**TASK DIRECTIONS**.
Nothing but the lines below between the line holding "def Port.peerPkg (q" and the line holding "domain tree. -/", inclusive, should appear in the answer, each set down exactly.

**Data entries**.
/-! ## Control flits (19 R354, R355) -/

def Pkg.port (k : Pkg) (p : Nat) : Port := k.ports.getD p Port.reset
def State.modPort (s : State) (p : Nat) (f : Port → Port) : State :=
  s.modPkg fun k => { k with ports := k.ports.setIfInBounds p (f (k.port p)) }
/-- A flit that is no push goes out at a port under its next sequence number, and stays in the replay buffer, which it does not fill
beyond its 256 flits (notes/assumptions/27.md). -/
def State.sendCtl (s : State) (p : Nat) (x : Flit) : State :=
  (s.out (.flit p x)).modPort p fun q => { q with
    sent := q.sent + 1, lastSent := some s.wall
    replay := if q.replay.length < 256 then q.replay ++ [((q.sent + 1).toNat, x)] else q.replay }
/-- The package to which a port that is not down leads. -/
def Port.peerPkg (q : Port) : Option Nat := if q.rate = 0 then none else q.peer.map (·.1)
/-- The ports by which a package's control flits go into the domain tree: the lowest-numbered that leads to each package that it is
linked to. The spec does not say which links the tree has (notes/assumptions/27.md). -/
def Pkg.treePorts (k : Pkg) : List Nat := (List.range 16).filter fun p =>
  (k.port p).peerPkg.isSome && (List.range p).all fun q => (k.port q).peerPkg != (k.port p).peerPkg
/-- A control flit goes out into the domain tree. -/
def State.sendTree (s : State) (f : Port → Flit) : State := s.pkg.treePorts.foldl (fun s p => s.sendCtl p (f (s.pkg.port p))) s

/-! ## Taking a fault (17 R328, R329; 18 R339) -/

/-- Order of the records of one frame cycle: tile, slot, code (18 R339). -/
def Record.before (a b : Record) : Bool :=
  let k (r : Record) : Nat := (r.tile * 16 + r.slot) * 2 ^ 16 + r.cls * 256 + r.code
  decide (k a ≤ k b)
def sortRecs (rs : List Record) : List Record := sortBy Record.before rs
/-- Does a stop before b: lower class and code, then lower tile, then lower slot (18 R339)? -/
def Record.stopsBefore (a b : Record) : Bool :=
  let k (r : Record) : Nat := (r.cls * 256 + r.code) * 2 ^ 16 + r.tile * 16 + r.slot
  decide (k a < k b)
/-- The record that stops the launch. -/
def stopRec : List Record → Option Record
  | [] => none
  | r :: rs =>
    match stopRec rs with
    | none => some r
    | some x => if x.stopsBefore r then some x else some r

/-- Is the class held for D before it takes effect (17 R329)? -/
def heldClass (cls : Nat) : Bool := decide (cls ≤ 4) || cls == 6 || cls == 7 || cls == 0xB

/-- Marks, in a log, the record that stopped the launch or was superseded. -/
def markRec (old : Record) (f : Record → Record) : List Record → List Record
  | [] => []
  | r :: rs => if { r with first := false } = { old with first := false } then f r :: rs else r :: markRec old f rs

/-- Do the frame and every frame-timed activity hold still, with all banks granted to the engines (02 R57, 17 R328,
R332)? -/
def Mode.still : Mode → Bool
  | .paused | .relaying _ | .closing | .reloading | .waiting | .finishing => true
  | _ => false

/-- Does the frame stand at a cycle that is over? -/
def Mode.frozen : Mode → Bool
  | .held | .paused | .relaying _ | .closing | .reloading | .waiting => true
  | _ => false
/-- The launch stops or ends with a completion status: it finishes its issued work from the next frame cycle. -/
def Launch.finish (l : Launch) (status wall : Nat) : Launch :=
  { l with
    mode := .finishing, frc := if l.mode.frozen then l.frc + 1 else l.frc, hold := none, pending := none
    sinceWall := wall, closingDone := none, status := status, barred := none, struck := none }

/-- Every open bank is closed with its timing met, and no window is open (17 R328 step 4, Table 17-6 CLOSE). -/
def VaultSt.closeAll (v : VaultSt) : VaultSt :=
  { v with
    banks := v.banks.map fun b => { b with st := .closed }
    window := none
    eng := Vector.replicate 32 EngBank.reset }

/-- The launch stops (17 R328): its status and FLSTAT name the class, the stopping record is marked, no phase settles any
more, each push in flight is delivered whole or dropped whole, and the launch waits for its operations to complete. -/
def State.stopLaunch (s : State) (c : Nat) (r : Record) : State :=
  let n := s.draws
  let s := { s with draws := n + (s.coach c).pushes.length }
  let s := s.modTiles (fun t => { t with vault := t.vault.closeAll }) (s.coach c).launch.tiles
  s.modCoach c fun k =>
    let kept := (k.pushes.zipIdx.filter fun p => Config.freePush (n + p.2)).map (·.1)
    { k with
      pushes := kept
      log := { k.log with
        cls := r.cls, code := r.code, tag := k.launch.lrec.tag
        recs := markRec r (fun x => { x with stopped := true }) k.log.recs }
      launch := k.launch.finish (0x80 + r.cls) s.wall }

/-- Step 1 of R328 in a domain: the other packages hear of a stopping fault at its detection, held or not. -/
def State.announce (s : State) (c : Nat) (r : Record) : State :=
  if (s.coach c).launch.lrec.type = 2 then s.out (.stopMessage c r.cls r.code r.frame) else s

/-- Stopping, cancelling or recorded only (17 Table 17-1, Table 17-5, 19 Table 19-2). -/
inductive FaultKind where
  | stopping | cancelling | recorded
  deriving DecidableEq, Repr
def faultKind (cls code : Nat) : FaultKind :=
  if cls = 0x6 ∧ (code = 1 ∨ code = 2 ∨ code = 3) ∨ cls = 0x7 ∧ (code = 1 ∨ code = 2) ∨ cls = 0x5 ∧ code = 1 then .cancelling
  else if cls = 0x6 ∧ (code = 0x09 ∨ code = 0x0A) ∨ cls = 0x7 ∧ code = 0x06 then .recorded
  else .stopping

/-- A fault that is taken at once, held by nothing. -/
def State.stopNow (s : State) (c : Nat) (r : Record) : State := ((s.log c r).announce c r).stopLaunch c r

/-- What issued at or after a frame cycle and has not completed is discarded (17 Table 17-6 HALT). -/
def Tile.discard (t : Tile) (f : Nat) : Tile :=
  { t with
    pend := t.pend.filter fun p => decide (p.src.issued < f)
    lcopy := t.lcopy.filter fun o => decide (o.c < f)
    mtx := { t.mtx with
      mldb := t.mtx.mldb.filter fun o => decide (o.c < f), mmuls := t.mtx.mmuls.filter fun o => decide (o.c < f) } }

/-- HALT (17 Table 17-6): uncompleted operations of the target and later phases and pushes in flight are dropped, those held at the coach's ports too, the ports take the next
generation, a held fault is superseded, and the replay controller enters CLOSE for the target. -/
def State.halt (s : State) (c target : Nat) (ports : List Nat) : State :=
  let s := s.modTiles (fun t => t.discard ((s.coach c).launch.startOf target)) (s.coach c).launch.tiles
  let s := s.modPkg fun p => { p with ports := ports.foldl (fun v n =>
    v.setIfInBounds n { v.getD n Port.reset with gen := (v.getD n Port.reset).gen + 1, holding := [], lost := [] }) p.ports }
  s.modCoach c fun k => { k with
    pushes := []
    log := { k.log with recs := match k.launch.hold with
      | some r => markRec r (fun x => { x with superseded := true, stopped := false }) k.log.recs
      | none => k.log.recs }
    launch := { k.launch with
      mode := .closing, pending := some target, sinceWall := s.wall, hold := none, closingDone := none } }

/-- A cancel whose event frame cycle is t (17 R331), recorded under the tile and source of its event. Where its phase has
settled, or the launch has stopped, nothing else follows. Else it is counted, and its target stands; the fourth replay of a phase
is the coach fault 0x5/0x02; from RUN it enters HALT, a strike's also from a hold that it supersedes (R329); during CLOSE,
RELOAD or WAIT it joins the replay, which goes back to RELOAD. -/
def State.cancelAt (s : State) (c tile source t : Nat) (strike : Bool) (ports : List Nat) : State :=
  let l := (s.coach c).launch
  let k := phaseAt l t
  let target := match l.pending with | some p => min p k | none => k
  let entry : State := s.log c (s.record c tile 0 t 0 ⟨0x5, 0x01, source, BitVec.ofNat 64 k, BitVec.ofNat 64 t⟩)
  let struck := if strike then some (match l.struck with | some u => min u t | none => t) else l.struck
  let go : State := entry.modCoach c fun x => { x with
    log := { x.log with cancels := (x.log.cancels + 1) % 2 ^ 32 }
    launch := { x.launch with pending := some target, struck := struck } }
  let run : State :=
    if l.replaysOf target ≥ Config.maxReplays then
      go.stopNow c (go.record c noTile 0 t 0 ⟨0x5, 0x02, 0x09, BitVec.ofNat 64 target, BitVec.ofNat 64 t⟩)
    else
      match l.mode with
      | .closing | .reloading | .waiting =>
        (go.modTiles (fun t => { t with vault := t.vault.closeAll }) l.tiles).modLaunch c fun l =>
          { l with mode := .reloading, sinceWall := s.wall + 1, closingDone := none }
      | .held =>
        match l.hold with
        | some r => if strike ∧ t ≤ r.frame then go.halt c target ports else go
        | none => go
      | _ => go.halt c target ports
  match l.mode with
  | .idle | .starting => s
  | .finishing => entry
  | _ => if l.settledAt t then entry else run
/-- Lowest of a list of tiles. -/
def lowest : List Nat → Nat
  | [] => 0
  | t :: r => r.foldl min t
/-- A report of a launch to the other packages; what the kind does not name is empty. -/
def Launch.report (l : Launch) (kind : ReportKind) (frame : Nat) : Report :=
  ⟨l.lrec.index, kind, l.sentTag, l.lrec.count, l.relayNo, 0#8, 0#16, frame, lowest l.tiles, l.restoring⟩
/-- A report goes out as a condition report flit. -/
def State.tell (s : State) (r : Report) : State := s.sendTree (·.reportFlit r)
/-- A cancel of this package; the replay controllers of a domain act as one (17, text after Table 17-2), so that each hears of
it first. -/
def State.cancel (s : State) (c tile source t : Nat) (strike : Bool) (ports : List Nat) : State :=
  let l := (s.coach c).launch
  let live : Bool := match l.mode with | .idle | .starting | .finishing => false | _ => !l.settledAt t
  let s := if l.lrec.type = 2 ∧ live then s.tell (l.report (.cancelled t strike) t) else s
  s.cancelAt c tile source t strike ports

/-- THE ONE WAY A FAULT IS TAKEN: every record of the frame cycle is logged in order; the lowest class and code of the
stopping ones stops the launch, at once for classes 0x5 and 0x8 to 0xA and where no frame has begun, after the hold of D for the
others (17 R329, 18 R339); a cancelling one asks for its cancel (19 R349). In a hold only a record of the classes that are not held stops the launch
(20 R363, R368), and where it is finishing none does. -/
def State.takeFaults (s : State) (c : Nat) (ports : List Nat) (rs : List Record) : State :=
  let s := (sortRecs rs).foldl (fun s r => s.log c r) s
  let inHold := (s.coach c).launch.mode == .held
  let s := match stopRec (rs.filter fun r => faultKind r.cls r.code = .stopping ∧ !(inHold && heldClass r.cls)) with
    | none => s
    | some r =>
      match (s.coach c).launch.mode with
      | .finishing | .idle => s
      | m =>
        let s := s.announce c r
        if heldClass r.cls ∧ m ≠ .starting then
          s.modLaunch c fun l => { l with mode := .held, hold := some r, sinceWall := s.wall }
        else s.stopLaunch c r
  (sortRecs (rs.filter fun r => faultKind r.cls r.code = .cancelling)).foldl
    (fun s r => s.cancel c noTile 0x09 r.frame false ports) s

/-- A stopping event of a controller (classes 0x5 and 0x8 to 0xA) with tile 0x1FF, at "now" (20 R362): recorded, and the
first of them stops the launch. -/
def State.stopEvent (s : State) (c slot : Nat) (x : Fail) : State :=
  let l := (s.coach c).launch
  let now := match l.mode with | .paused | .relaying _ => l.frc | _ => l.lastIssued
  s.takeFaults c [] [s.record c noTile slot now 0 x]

**RESPONSE TO THE TASK**.
def Port.peerPkg (q : Port) : Option Nat := if q.rate = 0 then none else q.peer.map (·.1)
/-- The ports by which a package's control flits go into the domain tree: the lowest-numbered that leads to each package that it is
linked to. The spec does not say which links the tree has (notes/assumptions/27.md). -/
def Pkg.treePorts (k : Pkg) : List Nat := (List.range 16).filter fun p =>
  (k.port p).peerPkg.isSome && (List.range p).all fun q => (k.port q).peerPkg != (k.port p).peerPkg
/-- A control flit goes out into the domain tree. -/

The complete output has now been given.